Implementation:Datajuicer Data juicer OPEnvSpec And LazyLoader
| Knowledge Sources | |
|---|---|
| Domains | Data_Engineering, DevOps |
| Last Updated | 2026-02-14 17:00 GMT |
Overview
Concrete tools for managing operator dependencies via lazy loading and isolated environments provided by the Data-Juicer framework.
Description
OPEnvSpec defines per-operator environment specifications including pip package requirements, environment variables, and working directory. It is used by the OPEnvManager to create isolated uv-based virtual environments for each operator in Ray distributed mode.
LazyLoader provides deferred module imports that delay actual import until first attribute access. If the module is not installed, it can auto-install it via pip or uv.
Usage
Set _requirements class attribute on operators for Ray isolated environments.

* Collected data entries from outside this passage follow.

-- ==== Sys2Proof/Laws/Memory.lean ====
section
/-!
SUPPORT. The memory of a mast: reading what was written, and the canonical form that every memory operation keeps.
-/
namespace Sys2Proof.Machine

@[simp] theorem Memory.readByte_writeByte_same (m : Memory) (a : Nat) (b : Byte) : (m.writeByte a b).readByte a = b := by
  unfold Memory.readByte Memory.writeByte
  rw [cellPut_eq]
  by_cases h : b = unlistedByte a
  · simp [h, cellLookup_erase_same]
  · simp [h, cellLookup_insert_same]

theorem Memory.readByte_writeByte_other (m : Memory) (a c : Nat) (b : Byte) (h : c ≠ a) :
    (m.writeByte a b).readByte c = m.readByte c := by
  unfold Memory.readByte Memory.writeByte
  rw [cellPut_eq]
  by_cases e : b = unlistedByte a
  · simp [e, cellLookup_erase_other _ _ _ h]
  · simp [e, cellLookup_insert_other _ _ _ _ h]

/-- Bytes outside a written range read as before. -/
theorem Memory.readByte_writeBytes_outside (m : Memory) (a c : Nat) (bs : List Byte) (h : c < a ∨ a + bs.length ≤ c) :
    (m.writeBytes a bs).readByte c = m.readByte c := by
  induction bs generalizing m a with
  | nil => rfl
  | cons b bs ih =>
    simp only [List.length_cons] at h
    simp only [Memory.writeBytes]
    rw [ih _ _ (by omega), Memory.readByte_writeByte_other _ _ _ _ (by omega)]

/-- A byte inside a written range reads as the byte written there. -/
theorem Memory.readByte_writeBytes_inside (m : Memory) (a i : Nat) (bs : List Byte) (h : i < bs.length) :
    (m.writeBytes a bs).readByte (a + i) = bs[i] := by
  induction bs generalizing m a i with
  | nil => simp at h
  | cons b bs ih =>
    simp only [Memory.writeBytes]
    cases i with
    | zero => rw [Nat.add_zero, Memory.readByte_writeBytes_outside _ _ _ _ (Or.inl (by omega))]; simp
    | succ i =>
      have : a + (i + 1) = a + 1 + i := by omega
      rw [this, ih _ _ _ (by simpa using h)]; simp

/-- Reading a range back gives the bytes written. -/
theorem Memory.readBytes_writeBytes (m : Memory) (a : Nat) (bs : List Byte) :
    (m.writeBytes a bs).readBytes a bs.length = bs := by
  apply List.ext_getElem
  · simp [Memory.readBytes]
  · intro i h1 h2
    simp only [Memory.readBytes, List.getElem_map, List.getElem_range]
    exact Memory.readByte_writeBytes_inside m a i bs h2

theorem Memory.wf_iff (m : Memory) :
    m.wf = true ↔ cellsSorted m.cells = true ∧ (∀ x ∈ m.cells, x.2 ≠ unlistedByte x.1) ∧ cellsSorted m.valid = true := by
  simp [Memory.wf, and_assoc]

theorem Memory.wf_writeByte (m : Memory) (a : Nat) (b : Byte) (h : m.wf = true) : (m.writeByte a b).wf = true := by
  rw [Memory.wf_iff] at *
  unfold Memory.writeByte
  rw [cellPut_eq]
  by_cases e : b = unlistedByte a
  · simp only [e, ite_true]
    exact ⟨cellErase_sorted _ _ h.1, fun x hx => h.2.1 x (mem_cellErase _ _ _ hx).1, h.2.2⟩
  · simp only [e, ite_false]
    refine ⟨cellInsert_sorted _ _ _ h.1, fun x hx => ?_, h.2.2⟩
    rcases mem_cellInsert _ _ _ _ hx with hx | rfl
    · exact h.2.1 x hx
    · exact e

theorem Memory.wf_writeBytes (m : Memory) (a : Nat) (bs : List Byte) (h : m.wf = true) : (m.writeBytes a bs).wf = true := by
  induction bs generalizing m a with
  | nil => exact h
  | cons b bs ih => exact ih _ _ (Memory.wf_writeByte m a b h)

theorem Memory.wf_markValid (m : Memory) (a : Nat) (h : m.wf = true) : (m.markValid a).wf = true := by
  unfold Memory.markValid
  split
  · rw [Memory.wf_iff] at *; exact ⟨h.1, h.2.1, cellInsert_sorted _ _ _ h.2.2⟩
  · exact h

theorem foldl_keeps {σ α : Type} (P : σ → Prop) (f : σ → α → σ) (h : ∀ s x, P s → P (f s x)) (l : List α) (s : σ)
    (hs : P s) : P (l.foldl f s) := by
  induction l generalizing s with
  | nil => exact hs
  | cons x l ih => exact ih _ (h _ _ hs)

theorem Memory.wf_markRange (m : Memory) (a n : Nat) (h : m.wf = true) : (m.markRange a n).wf = true := by
  unfold Memory.markRange
  split
  · exact h
  · exact foldl_keeps (fun m : Memory => m.wf = true) _ (fun m i hm => Memory.wf_markValid m _ hm) _ _ h

theorem Memory.wf_setErr (m : Memory) (a : Nat) (bits : List Nat) (h : m.wf = true) : (m.setErr a bits).wf = true := by
  rw [Memory.wf_iff] at *; exact h

theorem Memory.wf_clearSram (m : Memory) (h : m.wf = true) : m.clearSram.wf = true := by
  rw [Memory.wf_iff] at *
  exact ⟨filter_sorted _ _ h.1, fun x hx => h.2.1 x (List.mem_of_mem_filter hx), rfl⟩

theorem Memory.wf_clearDram (m : Memory) (h : m.wf = true) : m.clearDram.wf = true := by
  rw [Memory.wf_iff] at *
  exact ⟨filter_sorted _ _ h.1, fun x hx => h.2.1 x (List.mem_of_mem_filter hx), h.2.2⟩

@[simp] theorem Memory.readByte_markValid (m : Memory) (a c : Nat) : (m.markValid a).readByte c = m.readByte c := by
  unfold Memory.markValid; split <;> rfl

@[simp] theorem Memory.readByte_markRange (m : Memory) (a n c : Nat) : (m.markRange a n).readByte c = m.readByte c := by
  unfold Memory.markRange
  split
  · rfl
  · exact foldl_keeps (fun x : Memory => x.readByte c = m.readByte c) _ (fun x i hx => by simpa using hx) _ _ rfl

end Sys2Proof.Machine
end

Use LazyLoader for expensive or optional imports in operator files.
Code Reference
Source Location
- Repository: data-juicer
- File: data_juicer/ops/op_env.py (OPEnvSpec), data_juicer/utils/lazy_loader.py (LazyLoader)
- Lines: op_env.py:L129-159, lazy_loader.py:L41-469
Signature
class OPEnvSpec:
def __init__(
self,
pip_pkgs=None,
env_vars=None,
working_dir=None,
backend='uv',
**kwargs
):
"""
Args:
pip_pkgs: List of pip requirements (e.g. ['torch>=2.0']).
env_vars: Dict of environment variables.
working_dir: Working directory for the operator.
backend: Package manager ('uv' or 'pip').
"""
class LazyLoader:
def __init__(self, module_name: str):
"""
Create a lazy module proxy.
Args:
module_name: Module to import on first access.
"""
Import
from data_juicer.ops.op_env import OPEnvSpec
from data_juicer.utils.lazy_loader import LazyLoader
I/O Contract
Inputs
| Name | Type | Required | Description |
|---|---|---|---|
| pip_pkgs | List[str] | No | Pip requirement strings |
| module_name | str | Yes (LazyLoader) | Python module name to lazy-import |
Outputs
| Name | Type | Description |
|---|---|---|
| env_spec | OPEnvSpec | Environment specification for Ray isolated env |
| module_proxy | LazyLoader | Proxy that imports module on first use |
Usage Examples
LazyLoader Usage
from data_juicer.utils.lazy_loader import LazyLoader
# Deferred import - does not actually import torch
torch = LazyLoader('torch')
# Later, first attribute access triggers real import
tensor = torch.zeros(3, 3) # torch is imported here
OPEnvSpec for Ray Mode
from data_juicer.ops.base_op import OPERATORS, Mapper
@OPERATORS.register_module('my_ml_mapper')
class MyMLMapper(Mapper):
# Declare dependencies for Ray isolated environment
_requirements = ['torch>=2.0', 'transformers>=4.30', 'scipy']
def process_single(self, sample):
import torch # Available in isolated env
# ... process
return sample